___ Record excerpts ___
-- ==== Sys2Proof/Machine/Phase.lean ====
section
/-! DEFINITION. Phases (R233, R234, R254, R272, R277): what is due, when a phase has completed, thinning, and
PHASE_RELEASE; and what replay forces (R291). -/

namespace Sys2Proof.Machine

/-! ### Replay (R291) -/

/-- The facts of a kind that replay forces in this cycle. -/
def forced (s : State) (kind : Nat) : List Fact :=
  match curPkg s with
  | some p => p.facts.filter (·.kind = kind)
  | none => []

def inReplay (s : State) : Bool := decide (s.cyc.dev = .replay)

/-- The forced fact of a kind for a copy of a batch. -/
def forcedFor (s : State) (kind taskId copy batch : Nat) : Option Fact :=
  (forced s kind).find? fun f => decide (f.taskId = taskId ∧ f.copy = copy ∧ f.batch = batch)

/-- A forced fact cannot be applied (R293). -/
def factFails (s : State) : State :=
  match s.rep with
  | some r => { s with rep := some { r with factError := true } }
  | none => s

/-! ### Due tasks and completion (R233, R236) -/

def activeTasks (s : State) : List Task :=
  match s.load.active with
  | some i => i.tasks
  | none => []

/-- The tasks whose CYCLE_DIVISOR divides CYCLE_SEQ (R114, R233). -/
def dueTasks (s : State) : List Task := (activeTasks s).filter fun t => decide (s.cyc.seq.toNat % max 1 t.divisor = 0)

def dueIn (s : State) (p : Nat) : List Task := (dueTasks s).filter (·.phase = p)

/-- An entry or an instance of the phase is left. -/
def phaseBusy (s : State) (p : Nat) : Bool :=
  s.disp.ready.any (fun e => decide (e.task.phase = p)) || s.disp.running.any fun i => decide (i.task.phase = p)

/-- Every instance of the phase has completed, or the cut took the phase. -/
def phaseComplete (s : State) (p : Nat) : Bool :=
  !phaseBusy s p && ((dueIn s p).isEmpty || decide (p ∈ s.cyc.released) || (s.cyc.cutDone && decide (p ≤ 4 ∨ p = 7)))

/-! ### Charges (R270) -/

def scaleOf (s : State) (t : Nat) : Nat := (s.disp.islands.getD (t / 16) .reset).scale

def chargeOf (e scale : Nat) : Nat := ceilDiv (e * scale) 4096

/-- The part of the estimate that does not depend on the unit count (R115). -/
def fixedEnergy (t : Task) : Nat := t.energyEst - t.units * t.energyPerUnit

/-- E of R270. -/
def energyOf (t : Task) (first : Bool) : Nat :=
  if t.units = 0 then t.energyEst else if first then fixedEnergy t + t.energyPerUnit else t.energyPerUnit

/-! ### Thinning (R272) -/

/-- A SAFE task counts twice. -/
def copies (t : Task) : Nat := if t.safe then 2 else 1

/-- An energy of a task as its HOME island scales it. -/
def homeCharge (s : State) (t : Task) (e : Nat) : Nat := copies t * chargeOf e (scaleOf s t.home)

/-- The charges placed and not yet dispatched, each scaled by its HOME island. -/
def placedCharge (s : State) : Nat :=
  (s.disp.ready.map fun e =>
    let c := fun first => chargeOf (energyOf e.task first) (scaleOf s e.task.home)
    if e.pending = [] then 0 else c e.first + (e.pending.length - 1) * c false).sum

/-- Window starts after now and before the cut. -/
def windowsLeft (s : State) : Nat :=
  let n := fun ao : Nat => (ao - s.disp.windowAt) / 10000      -- starts at or before ao, past the last one
  if s.cyc.cutDone ∨ cutAo s ≤ s.ao then 0 else n (cutAo s - 1) - n s.ao

/-- F of R272, in nJ. -/
def thinF (s : State) : Int :=
  let w := windowsLeft s
  let isl : List Int := (s.disp.islands.take (clusterCount s)).map fun i => i.balance + Int.ofNat (w * i.grant * 1000)
  isl.foldl (· + ·) 0 + Int.ofNat (s.disp.pool + w * s.disp.poolSet * 1000) - Int.ofNat (placedCharge s)

/-- X of R272. -/
def thinX (s : State) (p : Nat) : Nat :=
  ((dueIn s p).map fun t => homeCharge s t (if t.thinOk then fixedEnergy t else t.energyEst)).sum
    + (((dueTasks s).filter fun t => decide (p < t.phase ∧ t.phase ≤ 9)).map fun t => homeCharge s t t.energyEst).sum

/-- V of R272. -/
def thinV (s : State) (p : Nat) : Nat :=
  (((dueIn s p).filter (·.thinOk)).map fun t => homeCharge s t (t.units * t.energyPerUnit)).sum

/-- Batches a task runs in the cycle. Replay forces the recorded count and never thins by itself (R291); for V
= 0 the quotient has no value (log entry 9). -/
def thinnedUnits (s : State) (p : Nat) (t : Task) : Nat :=
  match (forced s 1).find? (·.taskId = t.taskId) with
  | some f => f.valA
  | none =>
    if inReplay s ∨ !t.thinOk ∨ t.units = 0 then t.units
    else
      let f := thinF s
      let x := thinX s p
      let v := thinV s p
      if ((x + v : Nat) : Int) ≤ f then t.units
      else
        let q := if v = 0 then Config.freeNat 3 s.disp.freeCtr else t.units * (f - (x : Nat)).toNat / v
        max t.minUnits (min t.units q)

/-! ### Release (R233, R254) -/

/-- Batches that replay leaves undispatched (R291). -/
def rangeOut (s : State) (t : Task) (copy b : Nat) : Bool :=
  (forced s 2).any fun f => decide (f.taskId = t.taskId ∧ f.copy = copy ∧ f.valA ≤ b ∧ b < f.valB)

/-- The ready-list entry of one copy. -/
def readyEntry (s : State) (t : Task) (u copy placed : Nat) : Ready :=
  let all := if t.units = 0 then [0xFFFF] else List.range u
  { task := t, tile := if copy = 0 then t.home else t.twin, copy := copy, placed := placed,
    pending := all.filter fun b => !rangeOut s t copy b, thinTo := u, first := true, epoch := none }

/-- The entries of a task. -/
def readyEntries (s : State) (t : Task) (u placed : Nat) : List Ready :=
  ((readyEntry s t u 0 (2 * placed)) :: (if t.safe then [readyEntry s t u 1 (2 * placed + 1)] else [])).filter
    fun e => decide (e.pending ≠ [])

/-- Entries of the released tasks in the image's order (log entry 22). -/
def placeAll (s : State) (p : Nat) : Nat → List Task → List Ready
  | _, [] => []
  | n, t :: rest => readyEntries s t (thinnedUnits s p t) n ++ placeAll s p (n + 1) rest

/-- THIN entries (R280). -/
def thinFacts (s : State) (p : Nat) : List Fact :=
  (dueIn s p).filterMap fun t =>
    let u := thinnedUnits s p t
    if u < t.units then some { kind := 1, copy := 0, taskId := t.taskId, batch := 0xFFFF, desc := 0xFFFF, valA := u, valB := t.units }
    else none

/-- RANGE entries that replay forces for the phase stand in the new record too (R291). -/
def rangeFacts (s : State) (p : Nat) : List Fact :=
  (forced s 2).filter fun f => (dueIn s p).any fun t => decide (t.taskId = f.taskId)

/-- UNITS_FULL and UNITS_THINNED (R248). -/
def countUnits (s : State) (p : Nat) (c : CycleCounts) : CycleCounts :=
  if p = 4 then
    { c with unitsFull := c.unitsFull + ((dueIn s 4).map (·.units)).sum
             unitsThinned := c.unitsThinned + ((dueIn s 4).map fun t => t.units - thinnedUnits s 4 t).sum
             unitsCut := c.unitsCut + ((rangeFacts s 4).filterMap fun f =>
               if f.copy = 0 then some (f.valB - f.valA) else none).sum }
  else c

/-- Batches in the engine, in whatever stage. -/
def batchesIn (s : State) : List Batch :=
  s.world.taskQ ++ s.world.hostQ ++ s.world.staged ++ (match s.world.built with | some b => [b.batch] | none => [])

/-- Batches that a tack-mode release of a phase waits for (R277): everything that earlier phases have submitted and that is not
yet settled, with what WORLD's release let through. Only INGEST precedes ESTIMATE. -/
def batchesOpen (s : State) (p : Nat) : Bool :=
  (batchesIn s).any fun b => !b.held && (decide (p ≠ 10) || (!b.host && decide (b.phase = 0)))

/-- Holds kept for phases that have completed end (log entry 21). -/
def endPhaseHolds (s : State) : State :=
  let past := s.cyc.phaseHeld.filter fun h => phaseComplete s h.1
  let s1 := past.foldl (fun t h => dropHold t h.2) s
  { s1 with cyc := { s1.cyc with phaseHeld := s1.cyc.phaseHeld.filter fun h => !phaseComplete s h.1 } }

/-- Tack mode and replay keep a phase's epoch live while its instances may still take it (log entry 21). -/
def holdForPhase (s : State) (p : Nat) : State :=
  if s.cyc.tack ∨ inReplay s then
    holdEpoch { s with cyc := { s.cyc with phaseHeld := (p, s.world.newest) :: s.cyc.phaseHeld } } s.world.newest
  else s

/-- Held batches are applied from WORLD's release on (R141); those that ESTIMATE has submitted in this very cycle wait for the
next (R277). -/
def releaseHeld (s : State) : State :=
  let go := fun b : Batch => if b.host || decide (b.since ≠ s.cyc.seq) then { b with held := false } else b
  { s with world := { s.world with
    hostQ := s.world.hostQ.map go, taskQ := s.world.taskQ.map go, staged := s.world.staged.map go } }

/-- The facts, counts and ready lists of a release. -/
def placePhase (s : State) (p : Nat) : State :=
  let due := dueIn s p
  let thin := thinFacts s p
  { s with
    cyc := { s.cyc with
      released := p :: s.cyc.released, phaseEpoch := (p, s.world.newest) :: s.cyc.phaseEpoch,
      facts := s.cyc.facts ++ thin ++ rangeFacts s p, counts := countUnits s p s.cyc.counts,
      thinned := s.cyc.thinned || !thin.isEmpty,
      cutActed := s.cyc.cutActed || (decide (p = 4 ∨ p = 7) && !(rangeFacts s p).isEmpty),
      refineDropped := s.cyc.refineDropped || (decide (p = 7) && !(rangeFacts s p).isEmpty) }
    disp := { s.disp with ready := s.disp.ready ++ placeAll s p s.disp.placedCnt due,
                          placedCnt := s.disp.placedCnt + due.length } }

/-- A phase is released (R233). -/
def releasePhase (s : State) (p : Nat) : State :=
  let s0 := endPhaseHolds s
  let s1 := if p = 1 then releaseHeld s0 else s0
  let s2 := holdForPhase (placePhase s1 p) p
  traceRec s2 5 0x82 p s.cyc.seq.toNat (dueIn s p).length

/-- ESTIMATE is released when INGEST completes, before WORLD changes the tree: in tack mode no later phase goes before it
(R234, R277). -/
def estimateFirst (s : State) (p : Nat) : Bool := decide (p = 10 ∨ 10 ∈ s.cyc.released) || (dueIn s 10).isEmpty

/-- A phase may be released now: SCH runs, earlier phases have completed, the cut has not taken it (R233,
R234, R236, R255, R277). -/
def releasable (s : State) (p : Nat) : Bool :=
  s.disp.schRun && s.cyc.inCycle && !s.cyc.deadlineDone && decide (p ≤ 10 ∧ p ∉ s.cyc.released)
    && (if p = 10 then decide (0 ∈ s.cyc.released) && phaseComplete s 0
        else (List.range p).all (phaseComplete s) && !(s.cyc.cutDone && decide (p ≤ 4 ∨ p = 7)))
    && (!s.cyc.tack || decide (p = 0) || (!batchesOpen s p && estimateFirst s p))

/-- PHASE_RELEASE (R233). -/
def execPhaseRelease (phase : Nat) (s : State) : Result := onlyIf s (releasable s phase) (releasePhase s phase)

end Sys2Proof.Machine
end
___
About this exercise
Copy the lines from the start of the data verbatim, stopping after the line containing "this cycle. -/".

Task response
-- ==== Sys2Proof/Machine/Phase.lean ====
section
/-! DEFINITION. Phases (R233, R234, R254, R272, R277): what is due, when a phase has completed, thinning, and
PHASE_RELEASE; and what replay forces (R291). -/

namespace Sys2Proof.Machine

/-! ### Replay (R291) -/

/-- The facts of a kind that replay forces in this cycle. -/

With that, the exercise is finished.